Help please.
My mum is 86 and becoming increasingly confused at times and I would love some good advice on how to help her to deal with this - and me too.
While a lovely mum who has tried to do her best, she has always been a very anxious and rather passive/aggressive person, with a tendency towards smothering/controlling behaviour towards me - all the lifelong legacies of dreadful childhood traumas.
She's flying solo now - has been for 3 years since my father died. I'm her only child and live 80 miles away from her - she won't move closer to me, and my kids are all in their mid-late teens and work / go to school where we live so it's not a good time for us to move closer to her.
She's getting more forgetful - her short term memory is dreadful at times. She frets and frets about money - but she has plenty. Our financial adviser, who is lovely, very kind and a long-time family friend, visited recently and went through it all with her - wrote it all down for her etc and yet she still denies that things are ok in this area. She used to be immaculate but recently she's started to take less care of her appearance - not washing so frequently, not brushing her hair, and wearing grubby clothes. She will leave pans of half-cooked cold food on the stove for days so that when I visit (usually weekly) I find mould growing in the pots. She frequently wets herself but refuses to use the pads I have bought for her and shouts at me, accusing me of 'being nasty to her' when I say she needs to change her clothes. She's recently been fitted with a hearing aid - but at home, in private and away from the doctor's gaze, she refuses to wear it. And she's started to ask me things like 'what time is your father coming home?' etc. She doesn't do all of this all the time - but it's all worrying me.
I also don't think she eats particularly well when I am not with her to cook for her. And she drinks a bit too much sherry for my liking.
And yet, if she has to speak to / see her GP then she gets herself smartly dressed, makes perfect sense when she talks to her, and denies she has any problems. She says to me that she is afraid she will be 'put into care' yet I have reassured her that I will do everything I can to support her in whatever ways she finds acceptable.
I have suggested that we look into getting some support for her at home - help with washing, cooking, cleaning etc - but she will not hear of it and gets very angry if I try to discuss this with her.
She also refuses to go out anywhere unless I take her - so will not join the local stitch and bitch group where she could enjoy a chat and a knit, will not go for a coffee with neighbours at the local chapel drop-in on a Saturday morning etc etc.
And when she's in the house, all she does is get dressed, eat crisps, and sit in her chair and stare into space for hours on end, or semi-doze.
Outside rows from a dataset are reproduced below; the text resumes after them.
-- ==== Sys2Proof/Laws/Exceptions.lean ====
section
/-! SUPPORT. What taking an exception can do: what it leaves as it was, and the outcomes it has under each
`TRAP_MODEL`. -/

namespace Sys2Proof.Machine

/-- What no instruction and no exception entry changes: parameters, the vector base register, rom and program text; the
record of device accesses and the count of free values only grow, and memory keeps its canonical form. -/
structure MemFrame (s t : State) : Prop where
  params : t.params = s.params
  vbr : t.vbr = s.vbr
  log : s.deviceLog <+: t.deviceLog
  draws : s.draws ≤ t.draws
  wf : Memory.wf s.mem → Memory.wf t.mem
  range : MemInRange s.params s.mem → MemInRange s.params t.mem
  bytes : ∀ y, kindAt s.params y ≠ some .ram ∨ inCode s.params y = true → t.byteAt y = s.byteAt y

theorem MemFrame.refl (s : State) : MemFrame s s :=
  ⟨rfl, rfl, List.prefix_refl _, Nat.le_refl _, id, id, fun _ _ => rfl⟩

theorem MemFrame.trans {s t u : State} (h : MemFrame s t) (k : MemFrame t u) : MemFrame s u where
  params := k.params.trans h.params
  vbr := k.vbr.trans h.vbr
  log := h.log.trans k.log
  draws := Nat.le_trans h.draws k.draws
  wf := fun w => k.wf (h.wf w)
  range := fun r => h.params ▸ k.range (h.params.symm ▸ h.range r)
  bytes := fun y hy => (k.bytes y (by rw [h.params]; exact hy)).trans (h.bytes y hy)

theorem AccessFrame.memFrame {s t : State} (h : AccessFrame s t) : MemFrame s t :=
  ⟨h.params, h.vbr, h.log, h.draws, h.wf, h.range, h.bytes⟩

/-- An update of anything but parameters, the vector base register, memory, the record and the count is no change
here. -/
theorem MemFrame.of_eq {s t : State} (hp : t.params = s.params) (hv : t.vbr = s.vbr) (hl : t.deviceLog = s.deviceLog)
    (hd : t.draws = s.draws) (hm : t.mem = s.mem) : MemFrame s t :=
  ⟨hp, hv, by rw [hl], by rw [hd], by rw [hm]; exact id, by rw [hm]; exact id, fun y _ => by simp only [State.byteAt, hm]⟩

/-- What an exception entry changes: the status register's high byte as R214 says, memory and the record as accesses
may, A7 and pc. -/
structure EntryFrame (irq : Option (BitVec 3)) (s t : State) : Prop where
  mem : MemFrame s t
  d : t.d = s.d
  ccr : t.ccr = s.ccr
  sr : t.sr = entrySr s.sr irq
  status : t.status = s.status
  faultRecord : t.faultRecord = s.faultRecord

/-- Exception entry, whether it completes or meets a further error (R214). -/
theorem enter_frame (v : Byte) (fs : BitVec 4) (pcx : Word) (irq : Option (BitVec 3)) (s : State) :
    (enter v fs pcx irq s).Sat (EntryFrame irq s) := by
  have h0 : EntryFrame irq s (s.setSr (entrySr s.sr irq)) :=
    ⟨MemFrame.of_eq rfl rfl rfl rfl rfl, rfl, rfl, rfl, rfl, rfl⟩
  have ht : ∀ {a b : State}, EntryFrame irq s a → AccessFrame a b → EntryFrame irq s b := fun ha hb =>
    ⟨ha.mem.trans hb.memFrame, hb.d.trans ha.d, hb.ccr.trans ha.ccr, hb.sr.trans ha.sr, hb.status.trans ha.status,
      hb.faultRecord.trans ha.faultRecord⟩
  refine Res.Sat.bind ((memWrite_frame _ _ _ _).mono fun u hu => ht h0 hu) fun _ s1 _ h1 => ?_
  refine Res.Sat.bind ((memWrite_frame _ _ _ _).mono fun u hu => ht h1 hu) fun _ s2 _ h2 => ?_
  have h2' : EntryFrame irq s (s2.setA .sp (frameAddr (s.getA .sp))) :=
    ⟨h2.mem.trans (MemFrame.of_eq rfl rfl rfl rfl rfl), h2.d, h2.ccr, h2.sr, h2.status, h2.faultRecord⟩
  refine Res.Sat.bind ((memRead_frame _ _ _).mono fun u hu => ht h2' hu) fun t s3 _ h3 => ?_
  exact ⟨h3.mem.trans (MemFrame.of_eq rfl rfl rfl rfl rfl), h3.d, h3.ccr, h3.sr, h3.status, h3.faultRecord⟩

/-- Under `TRAP_MODEL` = terminal an exception ends the run with its record (R200). -/
theorem takeException_terminal {c : Cause} {s : State} (h : s.params.trapModel = .terminal) :
    takeException c s = .fault (.exception ⟨c, s.pc⟩ { s with faultRecord := some ⟨c, s.pc⟩ }) := by
  simp only [takeException, h]

/-- Under `TRAP_MODEL` = vectored an exception is entered (R214, R217). -/
theorem takeException_vectored {c : Cause} {s : State} (h : s.params.trapModel = .vectored) :
    takeException c s = enterOrHalt c.isAccessOrAddress c.vector c.faultStatus s.pc none s := by
  simp only [takeException, h]

/-- The next state of an exception that is entered: supervisor mode and trace off, whatever else happens; a
fault-on-fault halts. -/
theorem enterOrHalt_next {b : Bool} {v : Byte} {fs : BitVec 4} {pcx : Word} {s t : State}
    (h : enterOrHalt b v fs pcx none s = .next t) :
    MemFrame s t ∧ t.d = s.d ∧ t.ccr = s.ccr ∧ t.sr = entrySr s.sr none ∧
      (t.status = s.status ∨ t.status = .faultOnFault) ∧ t.faultRecord = s.faultRecord := by
  have h1 := enter_frame v fs pcx none s
  simp only [enterOrHalt] at h
  split at h
  · rename_i u hu
    rw [hu] at h1
    cases h
    exact ⟨h1.mem, h1.d, h1.ccr, h1.sr, .inl h1.status, h1.faultRecord⟩
  · cases h
  · rename_i c u hu
    rw [hu] at h1
    have h1 : EntryFrame none s u := h1
    split at h
    · cases h
      exact ⟨h1.mem.trans (MemFrame.of_eq rfl rfl rfl rfl rfl), h1.d, h1.ccr, h1.sr, .inr rfl, h1.faultRecord⟩
    · have h2 := enter_frame c.vector c.faultStatus pcx none u
      split at h
      · rename_i w hw
        rw [hw] at h2
        have h2 : EntryFrame none u w := h2
        cases h
        exact ⟨h1.mem.trans h2.mem, h2.d.trans h1.d, h2.ccr.trans h1.ccr, by rw [h2.sr, h1.sr]; rfl,
          .inl (h2.status.trans h1.status), h2.faultRecord.trans h1.faultRecord⟩
      · cases h
      · rename_i c' w hw
        rw [hw] at h2
        have h2 : EntryFrame none u w := h2
        cases h
        exact ⟨h1.mem.trans (h2.mem.trans (MemFrame.of_eq rfl rfl rfl rfl rfl)), h2.d.trans h1.d,
          h2.ccr.trans h1.ccr, h2.sr.trans (by rw [h1.sr]; rfl), .inr rfl, h2.faultRecord.trans h1.faultRecord⟩

/-- Exception entry never ends in a fault. -/
theorem enterOrHalt_ne_fault {b : Bool} {v : Byte} {fs : BitVec 4} {pcx : Word} {irq : Option (BitVec 3)} {s : State}
    {f : Fault} : enterOrHalt b v fs pcx irq s ≠ .fault f := by
  intro h
  simp only [enterOrHalt] at h
  split at h
  · cases h
  · cases h
  · split at h
    · cases h
    · split at h <;> cases h

/-- What can follow an exception: under terminal the fault of R200, under vectored a next state or a refusal. -/
theorem takeException_fault {c : Cause} {s : State} {f : Fault} (h : takeException c s = .fault f) :
    s.params.trapModel = .terminal ∧ f = .exception ⟨c, s.pc⟩ { s with faultRecord := some ⟨c, s.pc⟩ } := by
  cases ht : s.params.trapModel with
  | terminal =>
    rw [takeException_terminal ht] at h
    cases h
    exact ⟨rfl, rfl⟩
  | vectored =>
    rw [takeException_vectored ht] at h
    exact (enterOrHalt_ne_fault h).elim

theorem takeException_next {c : Cause} {s t : State} (h : takeException c s = .next t) :
    s.params.trapModel = .vectored ∧ MemFrame s t ∧ t.d = s.d ∧ t.ccr = s.ccr ∧ t.sr = entrySr s.sr none ∧
      (t.status = s.status ∨ t.status = .faultOnFault) ∧ t.faultRecord = s.faultRecord := by
  cases ht : s.params.trapModel with
  | terminal =>
    rw [takeException_terminal ht] at h
    cases h
  | vectored =>
    rw [takeException_vectored ht] at h
    exact ⟨rfl, enterOrHalt_next h⟩

/-! ### The end of an instruction -/

@[simp] theorem deliver_ok (v : Unit) (s : State) : deliver (.ok v s) = .next s := rfl
@[simp] theorem deliver_raise (c : Cause) (s : State) : deliver (.raise c s) = takeException c s := rfl
@[simp] theorem deliver_refuse (r : Refusal) : deliver (.refuse r) = .refused r := rfl

@[simp] theorem finish_ok (n : Nat) (v : Unit) (s : State) :
    finish n (.ok v s) = .next (s.setPc (s.pc + BitVec.ofNat 32 (2 * n))) := rfl
@[simp] theorem finish_raise (n : Nat) (c : Cause) (s : State) : finish n (.raise c s) = takeException c s := rfl
@[simp] theorem finish_refuse (n : Nat) (r : Refusal) : finish n (.refuse r) = .refused r := rfl

/-- A next state is the end of an instruction that completed, or the entry of the exception it raised. -/
theorem deliver_next {r : Res Unit} {t : State} (h : deliver r = .next t) :
    r = .ok () t ∨ ∃ c s, r = .raise c s ∧ takeException c s = .next t := by
  cases r with
  | ok v s => cases h; exact .inl rfl
  | raise c s => exact .inr ⟨c, s, rfl, h⟩
  | refuse e => cases h

theorem finish_next {n : Nat} {r : Res Unit} {t : State} (h : finish n r = .next t) :
    (∃ s, r = .ok () s ∧ t = s.setPc (s.pc + BitVec.ofNat 32 (2 * n))) ∨
      ∃ c s, r = .raise c s ∧ takeException c s = .next t := by
  cases r with
  | ok v s => cases h; exact .inl ⟨s, rfl, rfl⟩
  | raise c s => exact .inr ⟨c, s, rfl, h⟩
  | refuse e => cases h

theorem finish_fault {n : Nat} {r : Res Unit} {f : Fault} (h : finish n r = .fault f) :
    ∃ c s, r = .raise c s ∧ takeException c s = .fault f := by
  cases r with
  | ok v s => cases h
  | raise c s => exact ⟨c, s, rfl, h⟩
  | refuse e => cases h

theorem deliver_fault {r : Res Unit} {f : Fault} (h : deliver r = .fault f) :
    ∃ c s, r = .raise c s ∧ takeException c s = .fault f := by
  cases r with
  | ok v s => cases h
  | raise c s => exact ⟨c, s, rfl, h⟩
  | refuse e => cases h

end Sys2Proof.Machine
end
When me or one of my kids visit, she will make us food, go to the supermarket with us and will have a coffee in a cafe or something. And when she stays with me, she will venture out to the pictures with us - so she clearly wants to do stuff. But she is putting so much pressure on me to make it all happen for her, and while I love her and want to help, there are limits to what I can do - plus it is quite stressful for me at times because I never know when her mood is going to change and she'll start to verbally attack me.
And when she says black is white, for example, and I then gently say, no, actually black is black - then she'll have the most massive go at me.
What's going on here? And what do I do?